Saved entries:
^^^^^^^^

theorem execSemPair_keeps {s0 s : State} (h : Keeps s0 s) (wh : Hdr) (y : FmtY) : AnsKeeps s0 (execSemPair wh y s) := by
  unfold execSemPair
  repeat' first
    | with_reducible assumption
    | ((try lift_lets -underBinder); first | ((intro z; refine Keeps.cut (s0 := s0) (x := z) ?_ ?_) <;> [(dsimp -zeta only [z]); (intro hz; try clear_value z)]) | ((intro z; refine Keeps.cut (s0 := s0) (x := z.1) ?_ ?_) <;> [(dsimp -zeta only [z]); (intro hz; try clear_value z)]) | (intro z; have hz : z.arb = z.arb := rfl; clear hz) | (intro z; try clear_value z))
    | with_reducible apply State.modCore_keeps
    | with_reducible apply State.nameSem_keeps
    | ((with_reducible refine State.issue_keeps ?_ _ _ _ _ _ (fun z hz => ?_)); (try beta_reduce))
    | with_reducible refine AnsKeeps.next ?_
    | with_reducible apply ResKeeps.done
    | with_reducible apply ResKeeps.fault
    | split

theorem execSemUnpair_keeps {s0 s : State} (h : Keeps s0 s) (wh : Hdr) (y : FmtY) : AnsKeeps s0 (execSemUnpair wh y s) := by
  unfold execSemUnpair
  repeat' first
    | with_reducible assumption
    | ((try lift_lets -underBinder); first | ((intro z; refine Keeps.cut (s0 := s0) (x := z) ?_ ?_) <;> [(dsimp -zeta only [z]); (intro hz; try clear_value z)]) | ((intro z; refine Keeps.cut (s0 := s0) (x := z.1) ?_ ?_) <;> [(dsimp -zeta only [z]); (intro hz; try clear_value z)]) | (intro z; have hz : z.arb = z.arb := rfl; clear hz) | (intro z; try clear_value z))
    | with_reducible apply State.modCore_keeps
    | with_reducible apply State.nameSem_keeps
    | ((with_reducible refine State.issue_keeps ?_ _ _ _ _ _ (fun z hz => ?_)); (try beta_reduce))
    | with_reducible refine AnsKeeps.next ?_
    | with_reducible apply ResKeeps.done
    | with_reducible apply ResKeeps.fault
    | split

theorem State.credit_keeps {s0 s : State} (h : Keeps s0 s) (e : WorkEntry) : Keeps s0 (State.credit s e) := by
  unfold State.credit
  repeat' first
    | with_reducible assumption
    | with_reducible apply State.modRegion_keeps
    | ((with_reducible refine Keeps.foldl _ _ ?_ (fun z w hz => ?_)); (try beta_reduce))
    | split

theorem State.takenFor_keeps {s0 s : State} (h : Keeps s0 s) (e : WorkEntry) : Keeps s0 (State.takenFor s e) := by
  unfold State.takenFor
  repeat' first
    | with_reducible assumption
    | with_reducible apply State.modRegion_keeps
    | ((with_reducible refine Keeps.foldl _ _ ?_ (fun z w hz => ?_)); (try beta_reduce))
    | split

theorem State.setRlist_keeps {s0 s : State} (h : Keeps s0 s) (d : Nat) (k : Nat) (l : List Nat) : Keeps s0 (State.setRlist s d k l) := by
  unfold State.setRlist
  repeat' first
    | with_reducible assumption
    | split
    | with_reducible refine Keeps.lit ?_ rfl

theorem State.counterPick_keeps {s0 s u : State} {d k t : Nat} (h : Keeps s0 s) (hp : s.counterPick d k = some (u, t)) : Keeps s0 u := by
  unfold State.counterPick at hp
  split at hp
  · cases hp
    exact State.setRlist_keeps h _ _ _
  · dsimp only at hp
    split at hp
    · cases hp
      exact State.wr_keeps h _ _
    · cases hp

theorem State.counterTake_keeps {s0 s : State} (h : Keeps s0 s) (d k : Nat) (e : WorkEntry) (runlen fuel : Nat) :
    Keeps s0 (s.counterTake d k e runlen fuel).1 := by
  induction fuel generalizing s with
  | zero => exact h
  | succ n ih =>
    unfold State.counterTake
    split
    · exact h
    · rename_i s' t heq
      have h1 : Keeps s0 s' := State.counterPick_keeps h heq
      dsimp only
      split
      · exact ih (State.credit_keeps (State.count_keeps (State.count_keeps (State.accum_keeps h1 _ _) _ _) _ _) _)
      · exact State.accum_keeps h1 _ _

theorem execLeaseTake_keeps {s0 s : State} (h : Keeps s0 s) (wh : Hdr) (y : FmtY) : AnsKeeps s0 (execLeaseTake wh y s) := by
  unfold execLeaseTake
  repeat' first
    | with_reducible assumption
    | ((try lift_lets -underBinder); first | ((intro z; refine Keeps.cut (s0 := s0) (x := z) ?_ ?_) <;> [(dsimp -zeta only [z]); (intro hz; try clear_value z)]) | ((intro z; refine Keeps.cut (s0 := s0) (x := z.1) ?_ ?_) <;> [(dsimp -zeta only [z]); (intro hz; try clear_value z)]) | (intro z; have hz : z.arb = z.arb := rfl; clear hz) | (intro z; try clear_value z))
    | with_reducible apply State.modCore_keeps
    | ((with_reducible refine State.issue_keeps ?_ _ _ _ _ _ (fun z hz => ?_)); (try beta_reduce))
    | with_reducible refine AnsKeeps.next ?_
    | with_reducible apply ResKeeps.done
    | with_reducible apply ResKeeps.stall
    | with_reducible apply ResKeeps.fault
    | split

theorem State.returnTile_keeps {s0 s : State} (h : Keeps s0 s) (d : Nat) (k : Nat) (t : Nat) : Keeps s0 (State.returnTile s d k t) := by
  unfold State.returnTile
  repeat' first
    | with_reducible assumption
    | with_reducible apply State.count_keeps
    | with_reducible apply State.setRlist_keeps
    | split

theorem State.granted_keeps {s0 s : State} (h : Keeps s0 s) (d : Nat) (x : Take) (t : Nat) : Keeps s0 (State.granted s d x t) := by
  unfold State.granted
  repeat' first
    | with_reducible assumption
    | with_reducible apply State.count_keeps
    | with_reducible apply State.modItem_keeps
    | with_reducible apply State.returnTile_keeps
    | split

theorem execCounterAtomic_keeps {s0 s : State} (h : Keeps s0 s) (d : Nat) (c : Nat) : AnsKeeps s0 (execCounterAtomic d c s) := by
  unfold execCounterAtomic
  repeat' first
    | with_reducible assumption
    | ((try lift_lets -underBinder); first | ((intro z; refine Keeps.cut (s0 := s0) (x := z) ?_ ?_) <;> [(dsimp -zeta only [z]); (intro hz; try clear_value z)]) | ((intro z; refine Keeps.cut (s0 := s0) (x := z.1) ?_ ?_) <;> [(dsimp -zeta only [z]); (intro hz; try clear_value z)]) | (intro z; have hz : z.arb = z.arb := rfl; clear hz) | (intro z; try clear_value z))
    | with_reducible apply State.modCore_keeps
    | with_reducible apply State.setS_keeps
    | with_reducible apply State.retire_keeps
    | with_reducible apply State.takenFor_keeps
    | with_reducible apply State.counterTake_keeps
    | with_reducible apply State.granted_keeps
    | with_reducible refine AnsKeeps.next ?_
    | split

theorem execLeaseDone_keeps {s0 s : State} (h : Keeps s0 s) (wh : Hdr) (y : FmtY) : AnsKeeps s0 (execLeaseDone wh y s) := by
  unfold execLeaseDone
  repeat' first
    | with_reducible assumption
    | with_reducible apply State.modCore_keeps
    | ((with_reducible refine State.issue_keeps ?_ _ _ _ _ _ (fun z hz => ?_)); (try beta_reduce))
    | with_reducible refine AnsKeeps.next ?_
    | with_reducible apply ResKeeps.stall
    | split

^^^^^^^^

WHAT YOU NEED TO DO:
Tally the lines in these entries that have the string "unfold" in them, then answer with the count and nothing else.

YOUR RESPONSE:
12